Climate change and fossil-fuel dependence are increasingly linked in a reinforcing cycle. Burning fossil fuels drives climate change. Climate change, in turn, increases the likelihood of instability and conflict in vulnerable regions. At the same time, geopolitical conflict often disrupts oil supply, triggering price spikes and economic shocks and social unrest. This creates a feedback loop where fossil fuel dependence, geopolitical conflict, and climate instability amplify one another, increasing economic and human security risks.
The Albanese government would have been clearly warned about these risks in Australia’s first climate and security risk assessment, carried out by the Office of National Intelligence (ONI) and delivered to the government in December 2022. The ONI report was immediately put under lock and key and even parliamentarians, let alone the public, have not been told what it said. So the parliament is working in the dark when it comes to security risks such as those triggered by this new oil war in the Gulf.
The Australian Security Leaders Climate Group has repeatedly urged the government to get ahead of these risks, rather than playing catch-up. Their suggestions include:
- Establishing a Climate Threat Intelligence Unit within the Office of National Intelligence (ONI) to assess climate-related security risks and provide integrated analysis across government.
- Producing an annual declassified climate security assessment for Parliament to improve transparency and inform national policy planning.
- Developing an Abrupt Climate Change Early Warning System, coordinated by the Climate Threat Intelligence Unit, to monitor emerging tipping points and rapid climate shifts that could have major geopolitical and economic consequences.
These initiatives would have been very useful, right now.
Successive governments have also been warned for years about Australia’s extreme exposure to oil shocks, arising from declining domestic oil production, oil refinery closures and ideological reliance on market forces to meet demand, but have done little to seriously address it.

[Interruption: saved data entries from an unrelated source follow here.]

/-! ## MODE, PWR (R433, R434) -/

/-- The MODE block (R433). -/
def State.viewMode (s : State) (o : Nat) : Nat :=
  let m := s.mode
  if o = 0 then
    m.mode.code + fld 4 m.prev.code + fld 8 m.shCause.code + bitIf 12 s.aon.shLatch + bitIf 13 m.strap + bitIf 14 m.boardOk
  else if o = 0xC then s.aon.resetCause.code
  else if o = 0x20 then m.isoCore.toNat
  else if o = 0x24 then m.isoHead.toNat
  else if o = 0x28 then m.isoLane.toNat
  else s.reg (0x10000 + o)

/-- The PWR block (R434). -/
def State.viewPwr (s : State) (o : Nat) : Nat :=
  let m := s.mode
  if o = 0 then s.aon.wakeEn.toNat
  else if o = 4 then m.wakeSrc.toNat
  else if o = 8 then s.rtcNow / 32768 % 2 ^ 32
  else if o = 0xC then s.rtcNow % 32768
  else if o = 0x10 then b2n s.aon.rtcSet
  else if o = 0x14 then s.aon.rtcAlarm.toNat
  else if 0x20 ≤ o ∧ o < 0x50 then (s.rail ((o - 0x20) / 4)).toNat
  else if o = 0x50 then
    m.railEn.toNat + fld 12 m.railPg.toNat + bitIf 24 m.railFail + bitIf 25 m.trip + fld 28 m.failRail.toNat
  else if o = 0x60 then (if m.boardOk then s.board.coreBudget % 2 ^ 10 + fld 16 (s.board.step % 2 ^ 5) else 0)
  else if o = 0x64 then (if s.up then min s.tokensHeld 1023 + fld 16 (min (max m.tokPeak s.tokensHeld) 1023) else 0)
  else if o = 0x68 then (if s.up then min s.tokenSum 1023 else 0)
  else s.reg (0x20000 + o)

/-! ## TIME, PTP (R59, R62, R74, R75, R78) -/

/-- TIME.SERVO (R59). -/
def State.servoWord (s : State) : Nat :=
  let u := s.time
  u.servo.code + fld 4 u.domain.val + bitIf 8 u.everLocked + bitIf 9 u.traceOk +
    bitIf 10 (u.slewRate != 0 && slewResidual u u.lct != 0) + bitIf 11 u.held.isSome

/-- The TIME block (R59, R74, R75, R78). -/
def State.viewTime (s : State) (o : Nat) : Nat :=
  let u := s.time
  if o < 8 then half (o == 4) u.lct
  else if o < 0x10 then half (o == 0xC) s.now
  else if o < 0x18 then half (o == 0x14) u.offset.toNat
  else if o < 0x20 then half (o == 0x1C) u.anchor.toNat
  else if o = 0x20 then wrap 32 u.rate
  else if o = 0x2C then s.servoWord
  else if o = 0x34 then wrap 32 (clampI (-(2 ^ 31 - 1)) (2 ^ 31 - 1) (slewResidual u u.lct))
  else if o = 0x4C then u.stepCount.toNat
  else if o = 0x64 then u.snapSeq.toNat
  else if 0x70 ≤ o ∧ o < 0xB0 then half (o % 8 == 4) ((u.snap.getD ((o - 0x70) / 8) 0).toNat)
  else match within o 0x100 0x20 4 with
    | some (n, 0x10) => hi32 (Tab.get 0 u.ltbEpoch n).toNat
    | some (n, 0x14) => lo32 (s.ltbValue n)
    | some (n, 0x18) => hi32 (s.ltbValue n)
    | _ => match within o 0x200 0x20 8 with
      | some (n, 0) => s.reg (Reg.ttoCtrl n) + bitIf 31 (s.tto n).late
      | _ => match within o 0x300 0x20 5 with
        | some (n, 8) => hi32 (((s.tci n).popped.map (fun (x : TciStamp) => x.t)).getD 0).toNat
        | some (n, 0xC) =>
          (match (s.tci n).popped with
            | some x => x.seq.toNat + bitIf 16 x.rising + 2 ^ 31
            | none => 0)
        | _ => s.reg (0x30000 + o)

/-- The PTP block (R62, R72). -/
def State.viewPtp (s : State) (o : Nat) : Nat :=
  match within o 0x100 0x40 2 with
  | some (k, e) =>
    let d : Fin 2 := if k = 0 then 0 else 1
    let x := TimeUnit.dom s.time d
    if e = 4 then bitIf 0 x.valid + bitIf 1 (s.domStable d) + fld 4 (x.port % 4)
    else if e = 8 then lo32 x.gm.toNat
    else if e = 0xC then hi32 x.gm.toNat
    else if e = 0x10 then lo32 (wrap 64 x.off)
    else if e = 0x14 then hi32 (wrap 64 x.off)
    else s.reg (0x40000 + o)
  | none => match within o 0x1000 0x1000 4 with
    | some (n, e) =>
      let q : TxQueue := Tab.get {} s.time.txq n
      let p := q.popped
      if e = 0x10 then 0
      else if e = 0x14 then
        (match p with
          | some x => 2 ^ 31 + fld 8 x.domain.toNat + x.msgType.toNat
          | none => 0)
      else if e = 0x18 then lo32 ((p.map (fun (x : TxEntry) => x.ts)).getD 0).toNat
      else if e = 0x1C then hi32 ((p.map (fun (x : TxEntry) => x.ts)).getD 0).toNat
      else if e = 0x20 then q.entries.length + bitIf 31 q.ovf
      else s.reg (0x40000 + o)
    | none => s.reg (0x40000 + o)

/-! ## MPU, UPD (R410, R411) -/

/-- The MPU block (R410). -/
def State.viewMpu (s : State) (o : Nat) : Nat :=
  let p := s.prot
  if o = 0 then
    (p.regions.filter (fun r => regionEn r.2)).length + fld 9 (p.regions.filter (fun r => regionLocked r.2)).length +
      fld 20 (if p.development then 0 else 1) + bitIf 24 s.aon.debugProbed
  else if 0x1000 ≤ o ∧ o < 0x2000 then
    bits (Tab.get 0 p.regions ((o - 0x1000) / 16)).toNat (o % 16 * 8 + 31) (o % 16 * 8)
  else s.reg (0x50000 + o)

/-- FW_VERSION of a slot's image, 0 where the slot is EMPTY (R411). -/
def slotVer (x : Slot) : Nat := if x.state = .empty then 0 else x.fwVersion.toNat

/-- The UPD block (R411). -/
def State.viewUpd (s : State) (o : Nat) : Nat :=
  let p := s.prot
  if o = 4 then
    ((p.claim.map (fun c => c.owner + fld 8 c.target + 2 ^ 12)).getD 0) + bitIf 9 p.runB
  else if o = 8 then (s.updSource 1).status
  else if o = 0xC then
    (match p.claim with
      | some c => (s.updSource c.owner).received
      | none => 0)
  else if o = 0x20 then slotWord p.slotA
  else if o = 0x24 then slotWord p.slotB
  else if o = 0x28 then slotVer p.slotA
  else if o = 0x2C then slotVer p.slotB
  else if o = 0x30 then s.confirmMin
  else if o = 0x34 then s.confirmLeft
  else if o = 0x38 then p.fuse
  else if 0x40 ≤ o ∧ o < 0x60 then ((s.runSlot.hash.getD ((o - 0x40) / 4) 0) : BitVec 32).toNat
  else s.reg (0x60000 + o)

/-! ## PMC, TALLY, PROV (R455 to R457) -/

/-- Words of the cycle and slot counters, in the layout of DEC 0x100 to 0x124 (R197). -/
def slotWords (x : Slots) (e : Nat) : Nat :=
  let v : BitVec 48 := match e / 8 with
    | 0 => x.cycles
    | 1 => x.retired
    | 2 => x.wasted
    | 3 => x.front
    | _ => x.back
  half (e % 8 == 4) v.toNat

/-- The PMC block (R455). -/
def State.viewPmc (s : State) (o : Nat) : Nat :=
  match within o 0x1000 0x100 39 with
  | some (u, e) =>
    if e < 8 then (if u < 22 then 0 else slotWords (s.unitSlots u) e)
    else if e < 0x28 then (if u = 38 then slotWords (s.unitSlots u) e else 0)
    else if 0x60 ≤ e ∧ e < 0xA0 then half (e % 8 == 4) (Tab.get 0 s.progs (8 * u + (e - 0x60) / 8)).toNat
    else s.reg (0x70000 + o)
  | none => s.reg (0x70000 + o)

/-- The TALLY block (R456). -/
def State.viewTally (s : State) (o : Nat) : Nat :=
  if o = 0x18 then s.adm.tally.headD 0
  else if o = 0x1C then s.prot.tally.written
  else s.reg (0x90000 + o)

/-- The PROV block (R457). -/
def State.viewProv (s : State) (o : Nat) : Nat :=
  let p := s.prov
  if o = 0 then
    bitIf 0 (s.mode.mode == .proving) + fld 16 (bitSet ((List.range 16).filter (fun i => (s.injector i).armed)))
  else if o = 0x14 then (p.popped.map (fun x => x.number)).getD 0
  else if o = 0x18 then lo32 ((p.popped.map (fun x => x.time)).getD 0)
  else if o = 0x1C then hi32 ((p.popped.map (fun x => x.time)).getD 0)
  else if o = 0x20 then p.log.length + bitIf 31 p.ovf
  else if o = 0x808 then bitIf 0 p.scan.busy + bitIf 1 p.scan.done + bitIf 2 p.scan.fail + fld 4 (p.scan.step % 8)
  else if 0x820 ≤ o ∧ o < 0x8A0 then (Tab.get 0 p.scan.result (8 * ((o - 0x820) / 0x20) + o % 0x20 / 4)).toNat
  else match within o 0x100 0x20 16 with
    | some (i, 0x18) => lo32 (s.injector i).done
    | _ => s.reg (0xD0000 + o)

We now have a political system where the two main opposition parties, the LNP and One Nation, deny climate change despite the increasing climate damage being endured by their constituents. Meanwhile, the Albanese government professes climate leadership, whilst doing everything possible to negate its modest climate policies by encouraging fossil fuel export expansion.
All are in thrall to the amoral leadership of the fossil fuel and finance industries, determined to maximise short-term profit regardless of the consequences. There is no evidence that either the political or business leadership have the capacity or courage to face the big threats we face, the security implications of the crisis in the Gulf being just one of many.